Now almost a decade later, the local community want to start up the farm and earn the additional income like it used to be in its heydays.

"Gogona lies on a high altitude and hardly anything grows there," said 54-year old Tashi Dagay. Livestock is the main livelihood for the people of Gogona which is a four-hour walk from Phobjikha valley.

German and Swiss support
Gogona A community enterprise : the Gogona farmers
The community has already requested the dzongkhag administration for funds to rehabilitate the farm and the Bhutan-Germany sustainable renewable natural resources (RNR) development project (BG-SRDP) through the German technical cooperation (GIZ) has committed about Nu 700,000 for equipment and renovating the milk processing unit.

The Gogona farmers, meanwhile, have pooled about Nu 200,000 to buy 19 hybrid cows from Bumthang to supply the milk for the processing unit which is expected to become operational in about a year.

The proceeds from the farm would be paid to the farmers depending on the amount of money they invested in buying the cows. "The money we earn means better food and clothes," said Kunzang Dorji who invested about Nu 20,000 in buying the cows. "It will also be a great help when we conduct our annual lochoe." The agriculture ministry also donated a hybrid breeding bull to the Gogona community to improve and preserve the improved breed. The local bulls will be castrated to protect the new stock from deterioration. The local cows give about a litre of milk a day while the improved breeds gives about four litres a day.

Gogona The Gogona milk processing unit
Reviving the Gogona farm also means reviving the initial links of Swiss assistance to livestock development in Bhutan which began with a milk processing unit (MPU) at Maneting, near Phobjikha in 1968. Two years later, it was shifted to Gogona. Under the Swiss, the Gogona dairy farm became a successful story and a model farm for the rest of the country. The focus of the Swiss assistance later shifted to Bumthang to replicate the success story in other regions of the country.

In 1975, the diary farm and the pastureland were handed over to the local gomdhey on a loan of about Nu 100,000, which was to be paid over a period of 10 years. The gomdhey sold the dairy farm and the pastureland to four farmers in 1987 for about Nu 129,000.

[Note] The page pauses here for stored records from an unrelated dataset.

-- ==== Sys2Proof/Laws/State.lean ====
section
/-! SUPPORT. One lemma for each field of State and each update: what the update writes, and that it
leaves every other field as it was. -/

namespace Sys2Proof.Machine

@[simp] theorem withPending_pending (s : State) (x : List Instr) : (s.withPending x).pending = x := rfl
@[simp] theorem withPending_free (s : State) (x : List Instr) : (s.withPending x).free = s.free := rfl
@[simp] theorem withPending_pins (s : State) (x : List Instr) : (s.withPending x).pins = s.pins := rfl
@[simp] theorem withPending_stamp (s : State) (x : List Instr) : (s.withPending x).stamp = s.stamp := rfl
@[simp] theorem withPending_mode (s : State) (x : List Instr) : (s.withPending x).mode = s.mode := rfl
@[simp] theorem withPending_members (s : State) (x : List Instr) : (s.withPending x).members = s.members := rfl
@[simp] theorem withPending_seats (s : State) (x : List Instr) : (s.withPending x).seats = s.seats := rfl
@[simp] theorem withPending_plan (s : State) (x : List Instr) : (s.withPending x).plan = s.plan := rfl
@[simp] theorem withPending_station (s : State) (x : List Instr) : (s.withPending x).station = s.station := rfl
@[simp] theorem withPending_floor (s : State) (x : List Instr) : (s.withPending x).floor = s.floor := rfl
@[simp] theorem withPending_queue (s : State) (x : List Instr) : (s.withPending x).queue = s.queue := rfl
@[simp] theorem withPending_duty (s : State) (x : List Instr) : (s.withPending x).duty = s.duty := rfl
@[simp] theorem withPending_playout (s : State) (x : List Instr) : (s.withPending x).playout = s.playout := rfl
@[simp] theorem withPending_source (s : State) (x : List Instr) : (s.withPending x).source = s.source := rfl
@[simp] theorem withPending_watch (s : State) (x : List Instr) : (s.withPending x).watch = s.watch := rfl
@[simp] theorem withPending_ident (s : State) (x : List Instr) : (s.withPending x).ident = s.ident := rfl
@[simp] theorem withPending_tone (s : State) (x : List Instr) : (s.withPending x).tone = s.tone := rfl
@[simp] theorem withPending_keying (s : State) (x : List Instr) : (s.withPending x).keying = s.keying := rfl
@[simp] theorem withPending_bus (s : State) (x : List Instr) : (s.withPending x).bus = s.bus := rfl
@[simp] theorem withPending_handovers (s : State) (x : List Instr) : (s.withPending x).handovers = s.handovers := rfl
@[simp] theorem withPending_ram (s : State) (x : List Instr) : (s.withPending x).ram = s.ram := rfl
@[simp] theorem withPending_port (s : State) (x : List Instr) : (s.withPending x).port = s.port := rfl
@[simp] theorem withPending_page (s : State) (x : List Instr) : (s.withPending x).page = s.page := rfl

@[simp] theorem withFree_pending (s : State) (x : Nat) : (s.withFree x).pending = s.pending := rfl
@[simp] theorem withFree_free (s : State) (x : Nat) : (s.withFree x).free = x := rfl
@[simp] theorem withFree_pins (s : State) (x : Nat) : (s.withFree x).pins = s.pins := rfl
@[simp] theorem withFree_stamp (s : State) (x : Nat) : (s.withFree x).stamp = s.stamp := rfl
@[simp] theorem withFree_mode (s : State) (x : Nat) : (s.withFree x).mode = s.mode := rfl
@[simp] theorem withFree_members (s : State) (x : Nat) : (s.withFree x).members = s.members := rfl
@[simp] theorem withFree_seats (s : State) (x : Nat) : (s.withFree x).seats = s.seats := rfl
@[simp] theorem withFree_plan (s : State) (x : Nat) : (s.withFree x).plan = s.plan := rfl
@[simp] theorem withFree_station (s : State) (x : Nat) : (s.withFree x).station = s.station := rfl
@[simp] theorem withFree_floor (s : State) (x : Nat) : (s.withFree x).floor = s.floor := rfl
@[simp] theorem withFree_queue (s : State) (x : Nat) : (s.withFree x).queue = s.queue := rfl
@[simp] theorem withFree_duty (s : State) (x : Nat) : (s.withFree x).duty = s.duty := rfl
@[simp] theorem withFree_playout (s : State) (x : Nat) : (s.withFree x).playout = s.playout := rfl
@[simp] theorem withFree_source (s : State) (x : Nat) : (s.withFree x).source = s.source := rfl
@[simp] theorem withFree_watch (s : State) (x : Nat) : (s.withFree x).watch = s.watch := rfl
@[simp] theorem withFree_ident (s : State) (x : Nat) : (s.withFree x).ident = s.ident := rfl
@[simp] theorem withFree_tone (s : State) (x : Nat) : (s.withFree x).tone = s.tone := rfl
@[simp] theorem withFree_keying (s : State) (x : Nat) : (s.withFree x).keying = s.keying := rfl
@[simp] theorem withFree_bus (s : State) (x : Nat) : (s.withFree x).bus = s.bus := rfl
@[simp] theorem withFree_handovers (s : State) (x : Nat) : (s.withFree x).handovers = s.handovers := rfl
@[simp] theorem withFree_ram (s : State) (x : Nat) : (s.withFree x).ram = s.ram := rfl
@[simp] theorem withFree_port (s : State) (x : Nat) : (s.withFree x).port = s.port := rfl
@[simp] theorem withFree_page (s : State) (x : Nat) : (s.withFree x).page = s.page := rfl

@[simp] theorem withPins_pending (s : State) (x : Pins) : (s.withPins x).pending = s.pending := rfl
@[simp] theorem withPins_free (s : State) (x : Pins) : (s.withPins x).free = s.free := rfl
@[simp] theorem withPins_pins (s : State) (x : Pins) : (s.withPins x).pins = x := rfl
@[simp] theorem withPins_stamp (s : State) (x : Pins) : (s.withPins x).stamp = s.stamp := rfl
@[simp] theorem withPins_mode (s : State) (x : Pins) : (s.withPins x).mode = s.mode := rfl
@[simp] theorem withPins_members (s : State) (x : Pins) : (s.withPins x).members = s.members := rfl
@[simp] theorem withPins_seats (s : State) (x : Pins) : (s.withPins x).seats = s.seats := rfl
@[simp] theorem withPins_plan (s : State) (x : Pins) : (s.withPins x).plan = s.plan := rfl
@[simp] theorem withPins_station (s : State) (x : Pins) : (s.withPins x).station = s.station := rfl
@[simp] theorem withPins_floor (s : State) (x : Pins) : (s.withPins x).floor = s.floor := rfl
@[simp] theorem withPins_queue (s : State) (x : Pins) : (s.withPins x).queue = s.queue := rfl
@[simp] theorem withPins_duty (s : State) (x : Pins) : (s.withPins x).duty = s.duty := rfl
@[simp] theorem withPins_playout (s : State) (x : Pins) : (s.withPins x).playout = s.playout := rfl
@[simp] theorem withPins_source (s : State) (x : Pins) : (s.withPins x).source = s.source := rfl
@[simp] theorem withPins_watch (s : State) (x : Pins) : (s.withPins x).watch = s.watch := rfl
@[simp] theorem withPins_ident (s : State) (x : Pins) : (s.withPins x).ident = s.ident := rfl
@[simp] theorem withPins_tone (s : State) (x : Pins) : (s.withPins x).tone = s.tone := rfl
@[simp] theorem withPins_keying (s : State) (x : Pins) : (s.withPins x).keying = s.keying := rfl
@[simp] theorem withPins_bus (s : State) (x : Pins) : (s.withPins x).bus = s.bus := rfl
@[simp] theorem withPins_handovers (s : State) (x : Pins) : (s.withPins x).handovers = s.handovers := rfl
@[simp] theorem withPins_ram (s : State) (x : Pins) : (s.withPins x).ram = s.ram := rfl
@[simp] theorem withPins_port (s : State) (x : Pins) : (s.withPins x).port = s.port := rfl
@[simp] theorem withPins_page (s : State) (x : Pins) : (s.withPins x).page = s.page := rfl

@[simp] theorem withStamp_pending (s : State) (x : BitVec 32) : (s.withStamp x).pending = s.pending := rfl
@[simp] theorem withStamp_free (s : State) (x : BitVec 32) : (s.withStamp x).free = s.free := rfl
@[simp] theorem withStamp_pins (s : State) (x : BitVec 32) : (s.withStamp x).pins = s.pins := rfl
@[simp] theorem withStamp_stamp (s : State) (x : BitVec 32) : (s.withStamp x).stamp = x := rfl
@[simp] theorem withStamp_mode (s : State) (x : BitVec 32) : (s.withStamp x).mode = s.mode := rfl
@[simp] theorem withStamp_members (s : State) (x : BitVec 32) : (s.withStamp x).members = s.members := rfl
@[simp] theorem withStamp_seats (s : State) (x : BitVec 32) : (s.withStamp x).seats = s.seats := rfl
@[simp] theorem withStamp_plan (s : State) (x : BitVec 32) : (s.withStamp x).plan = s.plan := rfl
@[simp] theorem withStamp_station (s : State) (x : BitVec 32) : (s.withStamp x).station = s.station := rfl
@[simp] theorem withStamp_floor (s : State) (x : BitVec 32) : (s.withStamp x).floor = s.floor := rfl
@[simp] theorem withStamp_queue (s : State) (x : BitVec 32) : (s.withStamp x).queue = s.queue := rfl
@[simp] theorem withStamp_duty (s : State) (x : BitVec 32) : (s.withStamp x).duty = s.duty := rfl
@[simp] theorem withStamp_playout (s : State) (x : BitVec 32) : (s.withStamp x).playout = s.playout := rfl
@[simp] theorem withStamp_source (s : State) (x : BitVec 32) : (s.withStamp x).source = s.source := rfl
@[simp] theorem withStamp_watch (s : State) (x : BitVec 32) : (s.withStamp x).watch = s.watch := rfl
@[simp] theorem withStamp_ident (s : State) (x : BitVec 32) : (s.withStamp x).ident = s.ident := rfl
@[simp] theorem withStamp_tone (s : State) (x : BitVec 32) : (s.withStamp x).tone = s.tone := rfl
@[simp] theorem withStamp_keying (s : State) (x : BitVec 32) : (s.withStamp x).keying = s.keying := rfl
@[simp] theorem withStamp_bus (s : State) (x : BitVec 32) : (s.withStamp x).bus = s.bus := rfl
@[simp] theorem withStamp_handovers (s : State) (x : BitVec 32) : (s.withStamp x).handovers = s.handovers := rfl
@[simp] theorem withStamp_ram (s : State) (x : BitVec 32) : (s.withStamp x).ram = s.ram := rfl
@[simp] theorem withStamp_port (s : State) (x : BitVec 32) : (s.withStamp x).port = s.port := rfl
@[simp] theorem withStamp_page (s : State) (x : BitVec 32) : (s.withStamp x).page = s.page := rfl

@[simp] theorem withMode_pending (s : State) (x : ServiceMode) : (s.withMode x).pending = s.pending := rfl
@[simp] theorem withMode_free (s : State) (x : ServiceMode) : (s.withMode x).free = s.free := rfl
@[simp] theorem withMode_pins (s : State) (x : ServiceMode) : (s.withMode x).pins = s.pins := rfl
@[simp] theorem withMode_stamp (s : State) (x : ServiceMode) : (s.withMode x).stamp = s.stamp := rfl
@[simp] theorem withMode_mode (s : State) (x : ServiceMode) : (s.withMode x).mode = x := rfl
@[simp] theorem withMode_members (s : State) (x : ServiceMode) : (s.withMode x).members = s.members := rfl
@[simp] theorem withMode_seats (s : State) (x : ServiceMode) : (s.withMode x).seats = s.seats := rfl
@[simp] theorem withMode_plan (s : State) (x : ServiceMode) : (s.withMode x).plan = s.plan := rfl
@[simp] theorem withMode_station (s : State) (x : ServiceMode) : (s.withMode x).station = s.station := rfl
@[simp] theorem withMode_floor (s : State) (x : ServiceMode) : (s.withMode x).floor = s.floor := rfl
@[simp] theorem withMode_queue (s : State) (x : ServiceMode) : (s.withMode x).queue = s.queue := rfl
@[simp] theorem withMode_duty (s : State) (x : ServiceMode) : (s.withMode x).duty = s.duty := rfl
@[simp] theorem withMode_playout (s : State) (x : ServiceMode) : (s.withMode x).playout = s.playout := rfl
@[simp] theorem withMode_source (s : State) (x : ServiceMode) : (s.withMode x).source = s.source := rfl
@[simp] theorem withMode_watch (s : State) (x : ServiceMode) : (s.withMode x).watch = s.watch := rfl
@[simp] theorem withMode_ident (s : State) (x : ServiceMode) : (s.withMode x).ident = s.ident := rfl
@[simp] theorem withMode_tone (s : State) (x : ServiceMode) : (s.withMode x).tone = s.tone := rfl
@[simp] theorem withMode_keying (s : State) (x : ServiceMode) : (s.withMode x).keying = s.keying := rfl
@[simp] theorem withMode_bus (s : State) (x : ServiceMode) : (s.withMode x).bus = s.bus := rfl
@[simp] theorem withMode_handovers (s : State) (x : ServiceMode) : (s.withMode x).handovers = s.handovers := rfl
@[simp] theorem withMode_ram (s : State) (x : ServiceMode) : (s.withMode x).ram = s.ram := rfl
@[simp] theorem withMode_port (s : State) (x : ServiceMode) : (s.withMode x).port = s.port := rfl
@[simp] theorem withMode_page (s : State) (x : ServiceMode) : (s.withMode x).page = s.page := rfl

@[simp] theorem withMembers_pending (s : State) (x : Vector (Option Member) 48) : (s.withMembers x).pending = s.pending := rfl
@[simp] theorem withMembers_free (s : State) (x : Vector (Option Member) 48) : (s.withMembers x).free = s.free := rfl
@[simp] theorem withMembers_pins (s : State) (x : Vector (Option Member) 48) : (s.withMembers x).pins = s.pins := rfl
@[simp] theorem withMembers_stamp (s : State) (x : Vector (Option Member) 48) : (s.withMembers x).stamp = s.stamp := rfl
@[simp] theorem withMembers_mode (s : State) (x : Vector (Option Member) 48) : (s.withMembers x).mode = s.mode := rfl
@[simp] theorem withMembers_members (s : State) (x : Vector (Option Member) 48) : (s.withMembers x).members = x := rfl
@[simp] theorem withMembers_seats (s : State) (x : Vector (Option Member) 48) : (s.withMembers x).seats = s.seats := rfl
@[simp] theorem withMembers_plan (s : State) (x : Vector (Option Member) 48) : (s.withMembers x).plan = s.plan := rfl
@[simp] theorem withMembers_station (s : State) (x : Vector (Option Member) 48) : (s.withMembers x).station = s.station := rfl
@[simp] theorem withMembers_floor (s : State) (x : Vector (Option Member) 48) : (s.withMembers x).floor = s.floor := rfl
@[simp] theorem withMembers_queue (s : State) (x : Vector (Option Member) 48) : (s.withMembers x).queue = s.queue := rfl
@[simp] theorem withMembers_duty (s : State) (x : Vector (Option Member) 48) : (s.withMembers x).duty = s.duty := rfl
@[simp] theorem withMembers_playout (s : State) (x : Vector (Option Member) 48) : (s.withMembers x).playout = s.playout := rfl
@[simp] theorem withMembers_source (s : State) (x : Vector (Option Member) 48) : (s.withMembers x).source = s.source := rfl
@[simp] theorem withMembers_watch (s : State) (x : Vector (Option Member) 48) : (s.withMembers x).watch = s.watch := rfl
@[simp] theorem withMembers_ident (s : State) (x : Vector (Option Member) 48) : (s.withMembers x).ident = s.ident := rfl
@[simp] theorem withMembers_tone (s : State) (x : Vector (Option Member) 48) : (s.withMembers x).tone = s.tone := rfl
@[simp] theorem withMembers_keying (s : State) (x : Vector (Option Member) 48) : (s.withMembers x).keying = s.keying := rfl
@[simp] theorem withMembers_bus (s : State) (x : Vector (Option Member) 48) : (s.withMembers x).bus = s.bus := rfl
@[simp] theorem withMembers_handovers (s : State) (x : Vector (Option Member) 48) : (s.withMembers x).handovers = s.handovers := rfl
@[simp] theorem withMembers_ram (s : State) (x : Vector (Option Member) 48) : (s.withMembers x).ram = s.ram := rfl
@[simp] theorem withMembers_port (s : State) (x : Vector (Option Member) 48) : (s.withMembers x).port = s.port := rfl
@[simp] theorem withMembers_page (s : State) (x : Vector (Option Member) 48) : (s.withMembers x).page = s.page := rfl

However, the right over the pastureland, which did not have any proper registration, became the main bone of contention among the Gogona farmers. Misunderstandings and non-cooperation among the farmers ultimately forced the MPU to shut down. The Gogona community today has compromised on this issue and decided that the pastureland would be distributed among its 33 households. One extra acre would be allotted to each of the four farmers who bought the farm from the gomdhey. The community has also decided to form a farmers group to look after the daily operation of the dairy farm. The plan is to start small initially with the products to be sold in Wangduephodrang and other local markets. "Our ultimate goal would be to sell our processed cheese to Thimphu and rest of the country and give competition to the well known Bumthang cheese," said Kunzang Dorji.

With the construction of a farm road link to Phobjikha, luck is once again shining on Gogona.